Энджи опустила взгляд на руки. Кровь была настоящей, яркой. Гудение усилилось. Может, пчелы гудят только в ее голове?
– Пожалуйста! Помоги мне! Объясни…
Тебе нельзя оставаться. Здесь – смерть.
Оглушенная солнцем, Энджи упала на колени в песок. Рядом бился прибой, обдавая ее мелкими брызгами, в двух метрах над головой нервно завис «дорнье». В то же мгновение боль исчезла. Энджи отерла окровавленные руки о рукава синей куртки и села на песок. С тонким воем вращались многочисленные сенсоры и камеры вертолета.
– Все в порядке, – выдавила она. – Кровь из носа. Просто кровь потекла из носа…
«Дорнье» рванулся было вперед, потом назад.
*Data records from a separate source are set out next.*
/-- The registers, named BLOCK_REGISTER; repeated registers are one name with an index. -/
inductive Reg where
  | CORD_NOW_LO
  | CORD_NOW_HI
  | CORD_STAT
  | TCE_QCFG
  | TCE_QBASE
  | TCE_QHEAD
  | TCE_QTAIL
  | PMX_CLAIMREQ
  | PMX_CLAIMRES
  | LCS_BOOTSTAT
  | GATH_CTRL
  | GATH_TIMING
  | GATH_FEED
  | GATH_FUS_RATE
  | GATH_FUS_DEPTH
  | GATH_FUS_LEVEL
  | GATH_SITE_W
  | GATH_BASE_W
  | GATH_SITE_DEPTH
  | GATH_SITE_LEVEL
  | GATH_DIEGAP
  | GATH_GAPMIN
  | GATH_GEOM0
  | GATH_GEOM1
  | GATH_GEOM2
  | GATH_GEOM3
  | GATH_GEOM4
  | GATH_GCOMMIT
  | GATH_WEB
  | GATH_SCMD
  | GATH_SCMDFSN
  | GATH_SCMDRES
  | GATH_SCFG
  | GATH_SSTAT
  | GATH_SNEXT
  | GATH_SDEL
  | GATH_MEDIA_A
  | GATH_MEDIA_B
  | STR_CTRL
  | STR_STAT
  | STR_SCAN
  | STR_AMP
  | STR_DRIVE
  | STR_PERIOD
  | STR_BD
  | STR_BDSTAT
  | STR_APC
  | STR_POLY
  | STR_POLYF
  | STR_PHASE
  | STR_WINDOW
  | STR_PROF
  | STR_PULSE
  | STR_REGSCAN
  | STR_DIROFS
  | STR_BEAMOFS
  | STR_LDCMD
  | STR_CALBUF
  | STR_CALN
  | STR_GLOBAL
  | STR_SPEED
  | STR_CALT_LO
  | STR_CALT_HI
  | STR_PCOMMIT
  | STR_COMMIT
  | STR_GCOMMIT
  | DMA_APER_BASE_LO
  | DMA_APER_BASE_HI
  | DMA_CHCFG
  | DMA_CHCTRL
  | DMA_CHSTAT
  | DMA_CHBYTES
  | SHW_PAGE
  | ING_CTRL
  | ING_CTX_CFG
  | ING_CTX_JOB
  | ING_CTX_NB
  | ING_CTX_STAT
  | ING_CTX_LOC_LO
  | ING_CTX_LOC_HI
  | ING_CTX_CRC
  | ING_CTX_TAIL
  | CMP_CTRL
  | CMP_STAT
  | QST_QRING
  | QST_QSTAT
  | DCP_CTRL
  | DCP_JOB_LO
  | DCP_JOB_HI
  | DCP_STAT
  | TCE_CORERST
  | TCE_SPARE
  | TCE_CSTAT
  | TCE_WDOG
  | TCE_EDGESEL
  | MOT_CTRL
  | MOT_CFG
  | MOT_PWM
  | MOT_PHOFS
  | MOT_RATED
  | MOT_ALIGN
  | MOT_RAMP
  | MOT_SREG
  | MOT_MODEL
  | MOT_MODEL2
  | MOT_GEAR
  | MOT_LIM
  | MOT_STAT
  | MOT_MEAS_I
  | MOT_MEAS_W
  | MOT_MEAS_P
  | MOT_VCMD
  | MOT_SREF
  | MOT_CATCH
  | MOT_DIAG
  | MOT_ADV
  | MOT_ADVCOMMIT
  | MOT_COMMIT
  | STP_CTRL
  | STP_CHOP
  | STP_CURR
  | STP_VSTART
  | STP_VSTOP
  | STP_V1
  | STP_VMAX
  | STP_A1
  | STP_A2
  | STP_TARGET
  | STP_PCOMMIT
  | STP_POS
  | STP_SPEED
  | STP_LATCH
  | STP_LPOS
  | STP_LTIME_LO
  | STP_LTIME_HI
  | STP_STAT
  | STP_BUS0
  | STP_BUS1
  | STP_BUS2
  | STP_BUSSTAT
  | FUS_CTRL
  | FUS_CFG
  | FUS_LIM
  | FUS_SCALE
  | FUS_THCFG
  | FUS_BAND
  | FUS_TEMP
  | FUS_TH01
  | FUS_ICUR
  | FUS_POWER
  | FUS_STAT
  | FUS_FLT
  | HV_CTRL
  | HV_CFG
  | HV_SCALE
  | HV_SETA
  | HV_SETB
  | HV_LIMIT
  | HV_ARC
  | HV_MEAS
  | HV_MEAS2
  | HV_REF
  | HV_STAT
  | HV_APPLIED
  | LCE_CTRL
  | LCE_APCRES
  | LCE_APCSTAMP_LO
  | LCE_APCSTAMP_HI
  | SYN_CTRL
  | SYN_STAT
  | SYN_DIV
  | SYN_CKO
  | SYN_DCOMMIT
  | SYN_CKOEN
  | SYN_ALIGN
  | SYN_RAMP
  | SYN_KVAL
  | SYN_FNOW
  | SYN_RANGE
  | THM_LEVELS
  | THM_STAT
  | THM_BROKEN
  | THM_TS
  | THM_TXCFG
  | THM_TXLIM
  | THM_TX
  | THM_TXSTAT
  | THM_PAIRCFG
  | PSQ_CTRL
  | PSQ_CMD
  | PSQ_STAT
  | PSQ_ENTRY
  | PSQ_PGCFG
  | PSQ_VIN
  | PSQ_COOP
  | PSQ_WAKE
  | PSQ_CAUSE
  | PSQ_RAILCFG
  | PSQ_ENSTAT
  | PSQ_PGSTAT
  | PSQ_SLAVE
  | PSQ_PROG
  | PSQ_MRG
  | CKU_CTRL
  | CKU_CFG
  | CKU_POLY_LO
  | CKU_POLY_HI
  | CKU_INIT_LO
  | CKU_INIT_HI
  | CKU_RUN_LO
  | CKU_RUN_HI
  | CKU_OUT_LO
  | CKU_OUT_HI
  | CKU_DIN32
  | CKU_DIN8
  | CKU_BIND
  | CKU_STAT
  | FCL_CTRL
  | FCL_CLASSB
  | FCL_STAT
  | FCL_KCMD
  | FCL_ACK
  | FCL_HEAD
  | FCL_RINGCFG
  | FCL_FORCE
  | FCL_SRCCFG
  | FCL_KPAD
  | FCL_HIST_STAMP_LO
  | FCL_HIST_STAMP_HI
  | FCL_HIST_INFO
  | FCL_HIST_FSN
  | FCL_HIST_EPOCH
  | FCL_HIST_STATE
  | JRN_CMD
  | JRN_EPOCH
  | JRN_STAT
  | JRN_SEQ
  | JRN_TAILSEQ
  | JRN_SEALEPOCH
  | JRN_UNITEP
  | JRN_RIDX
  | JRN_RDATA
  | OTP_DEVID
  | OTP_STAT
  | OTP_RADDR
  | OTP_RDATA
  | OTP_PADDR
  | OTP_PDATA
  | OTP_PCMD
  | OTP_PSTAT
  | OTP_SCRUB
  | OTP_MLIST
  | LCS_BOOTCMD
  | LCS_WARMRST
  | LCS_CHIPID_LO
  | LCS_CHIPID_HI
  | LCS_NONCE
  | LCS_TOKEN
  | LCS_STATE
  | LCS_LCCMD
  | LCS_RESULT
  | LCS_ROSC
  | HYW_CTRL
  | HYW_CFG
  | HYW_CFG2
  | HYW_STAT
  | HYW_ID_LO
  | HYW_ID_HI
  | HYW_RATED
  | HYW_LIFE
  | HYW_METER
  | OBS_CTRL
  | OBS_STAT
  | OBS_HOSTEN
  | OBS_UACC
  | OBS_TRCCFG
  | OBS_EVTMASK
  | OBS_BUFBASE_LO
  | OBS_BUFBASE_HI
  | OBS_BUFSIZE
  | OBS_BUFWP
  | OBS_MARK
  | OBS_BWCFG
  | OBS_BWLAST
  | OBS_BWPEAK
  | OBS_EVSEL
  | OBS_CNT_LO
  | OBS_CNT_HI
  | OBS_FIX_LO
  | OBS_FIX_HI
  | OBS_SAMP_PC
  | OBS_SAMP_INFO
  | PMX_PADCFG
  | PMX_SNSWIRE
  | PMX_SNSSTAT
  deriving DecidableEq, Repr

/-- The map rows of CORD (01_architecture of spec/). -/
def rowsCORD : List (Reg × RegRow) := [
  (.CORD_NOW_LO, ⟨.CORD, 0x0, 0x4, 1, .lo, [⟨31, 0, .RO, 0⟩]⟩),
  (.CORD_NOW_HI, ⟨.CORD, 0x4, 0x4, 1, .hi, [⟨31, 0, .RO, 0⟩]⟩),
  (.CORD_STAT, ⟨.CORD, 0x8, 0x4, 1, .none, [⟨31, 31, .W1C, 0⟩, ⟨5, 2, .RO, 0⟩, ⟨1, 1, .RO, 0⟩, ⟨0, 0, .RO, 0⟩]⟩)]

/-- The map rows of GATH (02_folio of spec/). -/
def rowsGATH : List (Reg × RegRow) := [
  (.GATH_CTRL, ⟨.GATH, 0x0, 0x4, 1, .none, [⟨31, 31, .WO, 0⟩, ⟨6, 4, .RW, 1⟩, ⟨1, 1, .RW, 0⟩, ⟨0, 0, .RW, 0⟩]⟩),
  (.GATH_TIMING, ⟨.GATH, 0x38, 0x4, 1, .none, [⟨31, 24, .RW, 5⟩, ⟨23, 16, .RW, 0x32⟩, ⟨15, 8, .RW, 0x14⟩, ⟨7, 0, .RW, 0x14⟩]⟩),
  (.GATH_FEED, ⟨.GATH, 0x3c, 0x4, 1, .none, [⟨15, 8, .RW, 0xa⟩, ⟨7, 0, .RW, 0x28⟩]⟩),
  (.GATH_FUS_RATE, ⟨.GATH, 0x10, 0x4, 1, .none, [⟨31, 0, .RW, 0⟩]⟩),
  (.GATH_FUS_DEPTH, ⟨.GATH, 0x14, 0x4, 1, .none, [⟨31, 0, .RW, 0⟩]⟩),
  (.GATH_FUS_LEVEL, ⟨.GATH, 0x18, 0x4, 1, .none, [⟨31, 0, .RO, 0⟩]⟩),
  (.GATH_SITE_W, ⟨.GATH, 0x20, 0x4, 1, .none, [⟨31, 0, .RW, 0⟩]⟩),
  (.GATH_BASE_W, ⟨.GATH, 0x24, 0x4, 1, .none, [⟨31, 0, .RW, 0⟩]⟩),
  (.GATH_SITE_DEPTH, ⟨.GATH, 0x28, 0x4, 1, .none, [⟨31, 0, .RW, 0⟩]⟩),
  (.GATH_SITE_LEVEL, ⟨.GATH, 0x2c, 0x4, 1, .none, [⟨31, 0, .RO, 0⟩]⟩),
  (.GATH_DIEGAP, ⟨.GATH, 0x30, 0x4, 1, .none, [⟨31, 16, .RW, 0x1f4⟩, ⟨15, 0, .RO, 0⟩]⟩),
  (.GATH_GAPMIN, ⟨.GATH, 0x34, 0x4, 1, .none, [⟨15, 0, .RW, 0x168⟩]⟩),
  (.GATH_GEOM0, ⟨.GATH, 0x40, 0x4, 1, .none, [⟨31, 16, .RW, 0⟩, ⟨15, 0, .RW, 0⟩]⟩),
  (.GATH_GEOM1, ⟨.GATH, 0x44, 0x4, 1, .none, [⟨31, 16, .RW, 0⟩, ⟨15, 0, .RW, 0⟩]⟩),
  (.GATH_GEOM2, ⟨.GATH, 0x48, 0x4, 1, .none, [⟨31, 16, .RW, 0⟩, ⟨15, 0, .RW, 0⟩]⟩),
  (.GATH_GEOM3, ⟨.GATH, 0x4c, 0x4, 1, .none, [⟨31, 16, .RW, 0⟩, ⟨15, 0, .RW, 0⟩]⟩),
  (.GATH_GEOM4, ⟨.GATH, 0x50, 0x4, 1, .none, [⟨31, 16, .RW, 0⟩, ⟨15, 0, .RW, 0⟩]⟩),
  (.GATH_GCOMMIT, ⟨.GATH, 0x5c, 0x4, 1, .none, [⟨31, 31, .RO, 0⟩, ⟨30, 30, .W1C, 0⟩, ⟨23, 8, .RO, 0⟩, ⟨0, 0, .WO, 0⟩]⟩),
  (.GATH_WEB, ⟨.GATH, 0x60, 0x4, 1, .none, [⟨31, 31, .RW, 0⟩, ⟨27, 16, .RW, 0x64⟩, ⟨15, 0, .RW, 0xbb8⟩]⟩),
  (.GATH_SCMD, ⟨.GATH, 0x80, 0x4, 1, .none, [⟨31, 28, .WO, 0⟩, ⟨2, 0, .WO, 0⟩]⟩),
  (.GATH_SCMDFSN, ⟨.GATH, 0x84, 0x4, 1, .none, [⟨31, 0, .RW, 0⟩]⟩),
  (.GATH_SCMDRES, ⟨.GATH, 0x88, 0x4, 1, .none, [⟨31, 31, .RO, 0⟩, ⟨30, 30, .RO, 0⟩, ⟨15, 0, .RO, 0⟩]⟩),
  (.GATH_SCFG, ⟨.GATH, 0x100, 0x10, 8, .none, [⟨31, 31, .RW, 0⟩, ⟨30, 28, .RW, 0⟩, ⟨23, 20, .RW, 3⟩, ⟨19, 16, .RW, 4⟩]⟩),
  (.GATH_SSTAT, ⟨.GATH, 0x104, 0x10, 8, .none, [⟨31, 28, .RO, 0⟩, ⟨27, 24, .RO, 0⟩, ⟨23, 23, .RO, 0⟩, ⟨22, 16, .RO, 0⟩, ⟨15, 15, .RO, 0⟩, ⟨14, 0, .RO, 0⟩]⟩),
  (.GATH_SNEXT, ⟨.GATH, 0x108, 0x10, 8, .none, [⟨31, 0, .RO, 0⟩]⟩),
  (.GATH_SDEL, ⟨.GATH, 0x10c, 0x10, 8, .none, [⟨31, 0, .RO, 0⟩]⟩),
  (.GATH_MEDIA_A, ⟨.GATH, 0x400, 0x8, 64, .none, [⟨31, 16, .RW, 0⟩, ⟨15, 0, .RW, 0⟩]⟩),
  (.GATH_MEDIA_B, ⟨.GATH, 0x404, 0x8, 64, .none, [⟨31, 24, .RW, 0⟩, ⟨23, 16, .RW, 0⟩, ⟨0, 0, .RW, 0⟩]⟩)]

/-- The map rows of TCE (01_architecture of spec/). -/
def rowsTCE : List (Reg × RegRow) := [
  (.TCE_QCFG, ⟨.TCE, 0x1000, 0x10, 128, .none, [⟨31, 28, .RW, 0⟩, ⟨27, 24, .RW, 0⟩, ⟨23, 19, .RW, 0⟩, ⟨18, 14, .RW, 0⟩, ⟨13, 12, .RW, 0⟩, ⟨11, 8, .RW, 4⟩, ⟨0, 0, .RW, 0⟩]⟩),
  (.TCE_QBASE, ⟨.TCE, 0x1004, 0x10, 128, .none, [⟨19, 6, .RW, 0⟩]⟩),
  (.TCE_QHEAD, ⟨.TCE, 0x1008, 0x10, 128, .none, [⟨11, 0, .RW, 0⟩]⟩),
  (.TCE_QTAIL, ⟨.TCE, 0x100c, 0x10, 128, .none, [⟨11, 0, .RW, 0⟩]⟩),
  (.TCE_CORERST, ⟨.TCE, 0x4, 0x4, 1, .none, [⟨31, 24, .WO, 0⟩, ⟨4, 0, .WO, 0⟩]⟩),
  (.TCE_SPARE, ⟨.TCE, 0x8, 0x4, 1, .none, [⟨31, 31, .RW, 0⟩, ⟨30, 30, .RO, 0⟩, ⟨28, 24, .RO, 0⟩, ⟨4, 0, .RW, 0x17⟩]⟩),
  (.TCE_CSTAT, ⟨.TCE, 0x100, 0x4, 24, .none, [⟨31, 28, .RO, 0⟩, ⟨23, 16, .RO, 0⟩, ⟨15, 8, .RO, 0⟩]⟩),
  (.TCE_WDOG, ⟨.TCE, 0x200, 0x4, 24, .none, [⟨15, 0, .RW, 0⟩]⟩),
  (.TCE_EDGESEL, ⟨.TCE, 0x300, 0x4, 32, .none, [⟨31, 31, .RW, 0⟩, ⟨15, 0, .RW, 0⟩]⟩)]

/-- The map rows of LCE (07_loops of spec/). -/
def rowsLCE : List (Reg × RegRow) := [
  (.LCE_CTRL, ⟨.LCE, 0x0, 0x4, 1, .none, [⟨31, 31, .WO, 0⟩]⟩),
  (.LCE_APCRES, ⟨.LCE, 0x100, 0x4, 32, .none, [⟨31, 16, .RO, 0⟩, ⟨15, 12, .RO, 0⟩, ⟨11, 0, .RO, 0⟩]⟩),
  (.LCE_APCSTAMP_LO, ⟨.LCE, 0x180, 0x8, 4, .lo, [⟨31, 0, .RO, 0⟩]⟩),
  (.LCE_APCSTAMP_HI, ⟨.LCE, 0x184, 0x8, 4, .hi, [⟨31, 0, .RO, 0⟩]⟩)]

/-- The map rows of FCL (10_integrity of spec/). -/
def rowsFCL : List (Reg × RegRow) := [
  (.FCL_CTRL, ⟨.FCL, 0x0, 0x4, 1, .none, [⟨15, 8, .RW, 1⟩, ⟨1, 0, .RW, 0⟩]⟩),
  (.FCL_CLASSB, ⟨.FCL, 0x4, 0x4, 1, .none, [⟨19, 0, .RW, 0x7d0⟩]⟩),
  (.FCL_STAT, ⟨.FCL, 0x8, 0x4, 1, .none, [⟨31, 31, .RO, 0⟩, ⟨30, 30, .RO, 1⟩, ⟨29, 29, .RO, 0⟩, ⟨28, 24, .RO, 0⟩, ⟨23, 16, .RO, 0⟩, ⟨15, 8, .RO, 0⟩, ⟨7, 0, .W1C, 0⟩]⟩),
  (.FCL_KCMD, ⟨.FCL, 0xc, 0x4, 1, .none, [⟨31, 24, .WO, 0⟩, ⟨0, 0, .WO, 0⟩]⟩),
  (.FCL_ACK, ⟨.FCL, 0x10, 0x4, 1, .none, [⟨15, 8, .WO, 0⟩, ⟨3, 0, .WO, 0⟩]⟩),
  (.FCL_HEAD, ⟨.FCL, 0x14, 0x4, 1, .none, [⟨15, 8, .RO, 0⟩, ⟨3, 0, .RO, 0xf⟩]⟩),
  (.FCL_RINGCFG, ⟨.FCL, 0x18, 0x4, 1, .none, [⟨31, 31, .RW, 0⟩, ⟨22, 16, .RW, 0x60⟩, ⟨15, 0, .RO, 0⟩]⟩),
  (.FCL_FORCE, ⟨.FCL, 0x20, 0x4, 8, .none, [⟨31, 0, .W1S, 0⟩]⟩),
  (.FCL_SRCCFG, ⟨.FCL, 0x100, 0x4, 64, .none, [⟨31, 24, .RW, 1⟩, ⟨15, 8, .RW, 5⟩, ⟨1, 0, .RW, 0⟩]⟩),
  (.FCL_KPAD, ⟨.FCL, 0x200, 0x4, 8, .none, [⟨31, 31, .RW, 0⟩, ⟨30, 30, .RW, 0⟩, ⟨15, 0, .RW, 0⟩]⟩),
  (.FCL_HIST_STAMP_LO, ⟨.FCL, 0x400, 0x20, 16, .lo, [⟨31, 0, .RO, 0⟩]⟩),
  (.FCL_HIST_STAMP_HI, ⟨.FCL, 0x404, 0x20, 16, .hi, [⟨31, 0, .RO, 0⟩]⟩),
  (.FCL_HIST_INFO, ⟨.FCL, 0x408, 0x20, 16, .none, [⟨31, 0, .RO, 0⟩]⟩),
  (.FCL_HIST_FSN, ⟨.FCL, 0x40c, 0x20, 16, .none, [⟨31, 0, .RO, 0⟩]⟩),
  (.FCL_HIST_EPOCH, ⟨.FCL, 0x410, 0x20, 16, .none, [⟨31, 0, .RO, 0⟩]⟩),
  (.FCL_HIST_STATE, ⟨.FCL, 0x414, 0x20, 16, .none, [⟨31, 31, .RO, 0⟩, ⟨30, 30, .RO, 0⟩, ⟨29, 29, .RO, 0⟩, ⟨15, 8, .RO, 0⟩, ⟨7, 0, .RO, 0⟩]⟩)]

/-- The map rows of JRN (10_integrity of spec/). -/
def rowsJRN : List (Reg × RegRow) := [
  (.JRN_CMD, ⟨.JRN, 0x0, 0x4, 1, .none, [⟨31, 24, .WO, 0⟩, ⟨3, 0, .WO, 0⟩]⟩),
  (.JRN_EPOCH, ⟨.JRN, 0x4, 0x4, 1, .none, [⟨31, 0, .RO, 0⟩]⟩),
  (.JRN_STAT, ⟨.JRN, 0x8, 0x4, 1, .none, [⟨31, 28, .RO, 0⟩, ⟨27, 27, .RO, 0⟩, ⟨26, 26, .RO, 0⟩, ⟨25, 25, .RO, 0⟩, ⟨24, 24, .W1C, 0⟩, ⟨23, 23, .W1C, 0⟩, ⟨22, 22, .W1C, 0⟩, ⟨10, 0, .RO, 0⟩]⟩),
  (.JRN_SEQ, ⟨.JRN, 0xc, 0x4, 1, .none, [⟨31, 0, .RO, 0⟩]⟩),
  (.JRN_TAILSEQ, ⟨.JRN, 0x10, 0x4, 1, .none, [⟨31, 0, .RO, 0⟩]⟩),
  (.JRN_SEALEPOCH, ⟨.JRN, 0x14, 0x4, 1, .none, [⟨31, 0, .RO, 0⟩]⟩),
  (.JRN_UNITEP, ⟨.JRN, 0x20, 0x4, 4, .none, [⟨31, 0, .RO, 0⟩]⟩),
  (.JRN_RIDX, ⟨.JRN, 0x40, 0x4, 1, .none, [⟨31, 31, .RW, 0⟩, ⟨30, 30, .RO, 0⟩, ⟨11, 0, .RW, 0⟩]⟩),
  (.JRN_RDATA, ⟨.JRN, 0x50, 0x4, 8, .none, [⟨31, 0, .RO, 0⟩]⟩)]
– Я иду домой. Со мной все в порядке.
Мягко поднявшись, вертолетик скрылся из виду.
Энджи обхватила плечи руками, ее трясло. Нет, нельзя, чтобы они догадались. Конечно, они поймут, что что-то стряслось, но не будут знать что. Заставив себя подняться, она повернулась и поковыляла назад той же дорогой, какой пришла. По пути обшарила карманы в поисках салфетки, носового платка, чего угодно, чем можно было бы стереть кровь с лица.
Когда пальцы нащупали плоский пакетик, она тут же поняла, что это. Остановилась, дрожа вовсе не от утреннего ветра. Наркотик. Это невозможно. Да, так оно и есть. Но кто? Обернувшись, она остановила взгляд на «дорнье»; тот метнулся прочь…
Одна упаковка. Хватит на целый месяц.
Coup-poudre.
Бойся яда, дитя.
4
Сквот
Моне снилось, что она снова в кливлендском дансинге, танцует обнаженная в столбе жаркого голубого света – и клетка ее подвешена высоко над полом. А кругом – запрокинутые к ней лица и синий свет шляпками от гвоздей в белках глаз. И на лицах то самое выражение, какое всегда бывает у мужчин, когда они смотрят, как ты танцуешь, пожирают тебя глазами и при этом заперты внутри самих себя. И эти глаза ничего, совсем ничего тебе не говорят, а лица – не важно, что залиты потом, – будто высечены из чего-то, что только напоминает плоть.
Впрочем, плевать ей, как они смотрят, – она ведь танцует, и клетка высоко-высоко, и сама она под кайфом, вся в ритме, танцует три вещи кряду, а тут и магик пробирает ее насквозь, и новая сила в ногах заставляет вставать на цыпочки…
Кто-то схватил ее за голень.
Она попыталась закричать, только ничего у нее не вышло, крик застрял в горле. А когда он все-таки вырвался, внутри у нее будто что-то оборвалось, сердце обожгло болью, и синий свет разлетелся клочьями. Рука была все еще здесь, сжимала голень.
Рывком, как чертик из табакерки, Мона села в постели и выпрямилась – сражаясь с темнотой, пытаясь смахнуть волосы с глаз.
– Что с тобой, детка?
Вторую руку положив ей на лоб, он толкнул ее назад в жаркую впадину подушки.
– Сон…
Рука все еще здесь, от этого хотелось кричать.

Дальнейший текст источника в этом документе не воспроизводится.